Task inputs →
____________

-- ==== Sys2Proof/Safety.lean ====
section
/-! DEFINITION. The terms in which claims about the part are stated: how a request reaches its block and is answered, what agrees with a winder's state, and the bounds and orders that the tables and settings keep. -/

namespace Sys2Proof.Machine

/-! ## Requests -/

/-- The state in which a request reaches its block: its frame taken, an open assembly abandoned and the page snapshot
dropped where R68 and R171 say so. -/
def State.heard (s : State) (h : Head) (k : Kind) : State := (s.takeRequest h k).dropSnapshot h.link

/-- Whether the arrival of a request abandons an open assembly (R68). -/
def State.abandoning (s : State) (h : Head) (k : Kind) : Bool := abandons s h.link (k == .addDeck || k == .closeCall)

/-- A request of a kind passes every test of the screen (R167). -/
def State.admits (s : State) (h : Head) (k : Kind) (length : Nat) (winder : Option Nat) : Prop :=
  screen (s.heard h k) h k length winder = none

/-- The state `t` that a request's block leaves, once the request that `s` received has been answered; the reply's flag says
whether the request abandoned an assembly, on its arrival or, WINDER RESET, in its block (R68, R169). -/
def State.answering (s t : State) (h : Head) (k : Kind) (r : Code × Answer) : State :=
  t.reply h (kindNumber k) (s.abandoning h k || blockAbandons k s t) r

/-- The reply frame to a request, other than WINDER RESET, that `s` received. -/
def State.replyTo (s : State) (h : Head) (k : Kind) (r : Code × Answer) : Sent :=
  .reply h.link (kindNumber k + 128) h.tag ⟨r.1, s.abandoning h k, r.2⟩

/-- A request completes: its block leaves `t` and the request is answered `r`. -/
def State.Answers (s : State) (c : Instr) (h : Head) (k : Kind) (t : State) (r : Code × Answer) : Prop :=
  exec c s = .next (s.answering t h k r)

/-- A request that only reads completes: everything is as the request found it, and it is answered `r`. -/
def State.Reads (s : State) (c : Instr) (h : Head) (k : Kind) (r : Code × Answer) : Prop :=
  s.Answers c h k (s.heard h k) r

/-- The part of a fresh read held for its later pages, where items remain (R171). -/
def State.restOfRead (s : State) (kind : ReadKind) (whole : List PageItem × PageCommon) : Option Snapshot :=
  if (pageItems whole.2 whole.1 1).length < whole.1.length then some ⟨kind, whole.2, whole.1, s.now⟩ else none

/-- The part of a read still held once the page from item `first` is sent (R171). -/
def Snapshot.restAfter (x : Snapshot) (first : Nat) : Option Snapshot :=
  if first - 1 + (pageItems x.common x.items first).length < x.items.length then some x else none

/-- A value coded by its place in the table that lists its set, counting from 0 (R174). -/
def placeIn {α : Type} [BEq α] (table : List α) (a : α) : List Byte := u8 (table.idxOf a)

/-- Tests made in order: the first that holds gives its refusal `no`, and where none holds the request is taken. -/
def TestsInOrder (no : Reason → Prop) : List (Prop × Reason) → Prop → Prop
  | [], taken => taken
  | (holds, r) :: rest, taken => (holds → no r) ∧ (¬holds → TestsInOrder no rest taken)

/-- The state once a reply frame has arrived on a drive link and the awaited request of its kind and tag has gone. -/
def State.replyMatched (s : State) (w : Winder) (k : Kind) (tag : Nat) : State :=
  { s with
    sent := []
    frameErrors := s.frameErrors.set (driveLink w) (saturate (s.frameErrors.get (driveLink w) +
      (if (s.ports.get (driveLink w)).reception = .hunting then 0 else 1)))
    ports := s.ports.set (driveLink w) ⟨.hunting, s.now⟩
    drives := s.drives.set w
      { s.drives.get w with awaited := (s.drives.get w).awaited.filter (fun a => !(a.kind == k && a.tag == tag)) } }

____________

What is expected → All of the entries are to be set down again without alteration.

Your response →
-- ==== Sys2Proof/Safety.lean ====
section
/-! DEFINITION. The terms in which claims about the part are stated: how a request reaches its block and is answered, what agrees with a winder's state, and the bounds and orders that the tables and settings keep. -/

namespace Sys2Proof.Machine

/-! ## Requests -/

/-- The state in which a request reaches its block: its frame taken, an open assembly abandoned and the page snapshot
dropped where R68 and R171 say so. -/
def State.heard (s : State) (h : Head) (k : Kind) : State := (s.takeRequest h k).dropSnapshot h.link

/-- Whether the arrival of a request abandons an open assembly (R68). -/
def State.abandoning (s : State) (h : Head) (k : Kind) : Bool := abandons s h.link (k == .addDeck || k == .closeCall)

/-- A request of a kind passes every test of the screen (R167). -/
def State.admits (s : State) (h : Head) (k : Kind) (length : Nat) (winder : Option Nat) : Prop :=
  screen (s.heard h k) h k length winder = none

/-- The state `t` that a request's block leaves, once the request that `s` received has been answered; the reply's flag says
whether the request abandoned an assembly, on its arrival or, WINDER RESET, in its block (R68, R169). -/
def State.answering (s t : State) (h : Head) (k : Kind) (r : Code × Answer) : State :=
  t.reply h (kindNumber k) (s.abandoning h k || blockAbandons k s t) r

/-- The reply frame to a request, other than WINDER RESET, that `s` received. -/
def State.replyTo (s : State) (h : Head) (k : Kind) (r : Code × Answer) : Sent :=
  .reply h.link (kindNumber k + 128) h.tag ⟨r.1, s.abandoning h k, r.2⟩

/-- A request completes: its block leaves `t` and the request is answered `r`. -/
def State.Answers (s : State) (c : Instr) (h : Head) (k : Kind) (t : State) (r : Code × Answer) : Prop :=
  exec c s = .next (s.answering t h k r)

/-- A request that only reads completes: everything is as the request found it, and it is answered `r`. -/
def State.Reads (s : State) (c : Instr) (h : Head) (k : Kind) (r : Code × Answer) : Prop :=
  s.Answers c h k (s.heard h k) r

/-- The part of a fresh read held for its later pages, where items remain (R171). -/
def State.restOfRead (s : State) (kind : ReadKind) (whole : List PageItem × PageCommon) : Option Snapshot :=
  if (pageItems whole.2 whole.1 1).length < whole.1.length then some ⟨kind, whole.2, whole.1, s.now⟩ else none

/-- The part of a read still held once the page from item `first` is sent (R171). -/
def Snapshot.restAfter (x : Snapshot) (first : Nat) : Option Snapshot :=
  if first - 1 + (pageItems x.common x.items first).length < x.items.length then some x else none

/-- A value coded by its place in the table that lists its set, counting from 0 (R174). -/
def placeIn {α : Type} [BEq α] (table : List α) (a : α) : List Byte := u8 (table.idxOf a)

/-- Tests made in order: the first that holds gives its refusal `no`, and where none holds the request is taken. -/
def TestsInOrder (no : Reason → Prop) : List (Prop × Reason) → Prop → Prop
  | [], taken => taken
  | (holds, r) :: rest, taken => (holds → no r) ∧ (¬holds → TestsInOrder no rest taken)

/-- The state once a reply frame has arrived on a drive link and the awaited request of its kind and tag has gone. -/
def State.replyMatched (s : State) (w : Winder) (k : Kind) (tag : Nat) : State :=
  { s with
    sent := []
    frameErrors := s.frameErrors.set (driveLink w) (saturate (s.frameErrors.get (driveLink w) +
      (if (s.ports.get (driveLink w)).reception = .hunting then 0 else 1)))
    ports := s.ports.set (driveLink w) ⟨.hunting, s.now⟩
    drives := s.drives.set w
      { s.drives.get w with awaited := (s.drives.get w).awaited.filter (fun a => !(a.kind == k && a.tag == tag)) } }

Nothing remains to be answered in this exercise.